We might then view the word "more" as a kind of operator that turns any one‑place predicate into an irreflexive relation, since "a is more (of an) F than a" is always necessarily false.[3] It can also be shown that the "more F" relation is always transitive and asymmetric, since "a is more F than b, b is more F than c, and c is more F than a", and "a is more F than b, and b is more F than a", are also always necessarily false, for all normal substitutions of a, b, c, and F.  Alternatively put, the "more F" relation is transitive because the argument

 

                      a is more F than b

                      b is more F than c

                      Therefore, a is more F than c

 

is always valid, and asymmetric because the argument

 

                      a is more F than b

                      Therefore, b is not more F than a

 

is always valid.

            The algebraic properties of "less", applied to predicates, are just the same as those of "more".  "At least" and "at most" each turn predicates into relations which are reflexive and transitive.  "As" works reflexively, symmetrically, and transitively - any predicate becomes an equivalence relation.  In addition, various entailments can be shown to obtain among appropriate instantiations of the five different types of comparison.  For example,

 

                        a is more F than b

                        Therefore, b is less F than a

 

is always valid.  So are

 

                        b is less F than a

                        Therefore, a is at least as F as b,

and

                        a is more F than b

                        b is as F as c

                        c is at least as F as d

                        Therefore, d is at most as F as a.

 

We can also look at the entailments which occur between comparisons and other, non‑comparative sentences that contain the same non‑logical terms.  Consider the following argument.

 

            (9)  Frank is more sincere than Suzanne.

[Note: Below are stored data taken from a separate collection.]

-- ==== Sys2Proof/Machine/Motor.lean ====
section
/-! DEFINITION. The PWM units (08): carriers, compares, dead time, the minimum-pulse check, commutation,
    shadows and transfers, protection, trips and the run and stop sequencer. Times inside a carrier
    period are in fine steps of 156.25 ps. -/

namespace Sys2Proof.Machine

open Sys2Proof (Word Hdr Instr)

/-- The block with the PWM units replaced by their image. -/
def Block.modMots (b : Block) (f : Motors → Motors) : Block :=
  { b with eng := { b.eng with mot := f b.eng.mot } }

/-- PWM unit `u`. -/
def Block.mot (b : Block) (u : Nat) : Motor := nth b.eng.mot.units u {}

/-- The block with PWM unit `u` replaced by its image. -/
def Block.modMot (b : Block) (u : Nat) (f : Motor → Motor) : Block :=
  b.modMots (fun m => { m with units := modNth m.units u f })

/-- An instant in ns as fine steps (R242). -/
def fineOf (ns : Nat) : Nat := ns * 32 / 5

/-- Execution is halted: every unit is frozen (R267). -/
def Block.frozen (b : Block) : Bool := b.vig.dbg == .halted

/-! ### Settings as taken up at the last period start (R269) -/

def Motor.word (m : Motor) (i : Nat) : Word := nth m.cfg i 0
def Motor.mode (m : Motor) : Nat := bits (m.word 0) 1 0
def Motor.sixStep (m : Motor) : Bool := m.mode == 0
def Motor.src (m : Motor) : Nat := bits (m.word 0) 3 2
def Motor.centred (m : Motor) : Bool := (m.word 0).getLsbD 4
def Motor.syncRect (m : Motor) : Bool := (m.word 0).getLsbD 5
def Motor.legacy (m : Motor) : Bool := (m.word 0).getLsbD 6
def Motor.stretch (m : Motor) : Bool := (m.word 0).getLsbD 24
def Motor.brakes (m : Motor) : Bool := (m.word 0).getLsbD 25
def Motor.dtR (m : Motor) : Nat := bits (m.word 1) 14 0
def Motor.dtF (m : Motor) : Nat := bits (m.word 1) 30 16
def Motor.minPulse (m : Motor) : Nat := bits (m.word 2) 8 0 * 32
def Motor.bootEn (m : Motor) : Bool := (m.word 3).getLsbD 31
def Motor.bootN (m : Motor) : Nat := bits (m.word 3) 15 8
def Motor.bootW (m : Motor) : Nat := bits (m.word 3) 6 0 * 128
def Motor.blank (m : Motor) : Nat := bits (m.word 4) 8 0 * 64
def Motor.tripLow (m : Motor) : Bool := (m.word 4).getLsbD 12
def Motor.ilim (m : Motor) : Nat := bits (m.word 4) 27 16 * 10
def Motor.cbcLim (m : Motor) : Nat := bits (m.word 4) 31 28
def Motor.brakeNs (m : Motor) : Nat := bits (m.word 5) 11 0 * 1000000
def Motor.stopRamp (m : Motor) : Nat := bits (m.word 5) 31 16
def Motor.hallAxis (m : Motor) : Nat := bits (m.word 6) 4 0
def Motor.hallOfs (m : Motor) : Nat := bits (m.word 6) 10 8
def Motor.invDir (m : Motor) : Bool := (m.word 6).getLsbD 12
def Motor.invPol (m : Motor) : Nat := bits (m.word 6) 17 16
def Motor.invNs (m : Motor) : Nat := bits (m.word 6) 31 24 * 100000

/-- The unit's settings as the registers hold them. -/
def Block.motorWords (b : Block) (u : Nat) : List Word :=
  [b.word .MDRV_CFG u, b.word .MDRV_DT u, b.word .MDRV_MINP u, b.word .MDRV_BOOT u, b.word .MDRV_PROT u,
   b.word .MDRV_STOP u, b.word .MDRV_COMM u]

/-! ### The carrier and the reference (R242 to R244) -/

/-- The length of carrier period `m` of a Tick (R242). -/
def carrierPeriod (k m : Nat) : Nat :=
  match k with
  | 1 => 640000
  | 2 => 320000
  | 3 => if m % 3 = 2 then 213334 else 213333
  | _ => 160000

/-- The start of carrier period `m` of a Tick, after PHASE (R242). -/
def carrierStart (k m : Nat) : Nat := ((List.range m).map (carrierPeriod k)).sum

/-- A duty magnitude of 1, in the duty unit. -/
def fullDuty : Nat := 100000000

/-- The compares of a duty magnitude `d` (R244). -/
def dutyCompares (centred : Bool) (d p : Nat) : Nat × Nat :=
  if centred then
    ((2 * (fullDuty - d) * p + 2 * fullDuty) / (4 * fullDuty), (2 * (fullDuty + d) * p + 2 * fullDuty) / (4 * fullDuty))
  else (0, (2 * d * p + fullDuty) / (2 * fullDuty))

                              Suzanne is sincere.

                              Therefore, Frank is sincere.

 

This argument is plainly valid.  But the usual scheme of translation would symbolize the argument in the form:           

                        Fab

                        Gb

                        \Ga       

 

which is plainly not valid.  Therefore, again, the usual scheme does not adequately represent the logical form of these sentences.

Someone could still object that such an argument really is not formally valid, that it is not just the logical forms of its premises and conclusions, but also the particular meanings of the terms "sincere" and "more sincere", that make it appear to be valid.  But again, any argument of the same form:

 

                        a is more F than b

                        b is F

                        Therefore, a is F

 

will be a valid one, regardless of what predicate F stands for.

We need, then, a new formal analysis of comparisons – one which accounts for the essential algebraic properties of comparative expressions, and also for the entailments which hold among comparisons, and between comparisons and other sentences.

 

Comparisons are molecular sentences.

At the deepest level, comparisons are best understood as relations between facts, not objects.  The basic terms of comparison, "more than", "less than", and "as much as" should be seen not as predicate operators, but as something like sentential connectives.  For example, Sentence (1) would be analyzed in the form:

 

(1')  Frank is sincere more than Suzanne is sincere, 

 

or, quasi-formally:

 

Fa > Fb,

 

where Fa and Fb symbolize the two English sub-sentences in the usual way, and the undefined sign > is intended to stand for their transformation into a single comparison.

That this is the general shape of a correct analysis cannot be proven until a full analysis is given.  For the moment, it may help to note that the "analyzed" sentence (1') above is also a normal English sentence, equivalent in meaning to (1).  It would at least be odd if, at the deepest level of analysis, sentence (1) turned out to be a simple atomic while (1') had a different, plainly molecular structure. 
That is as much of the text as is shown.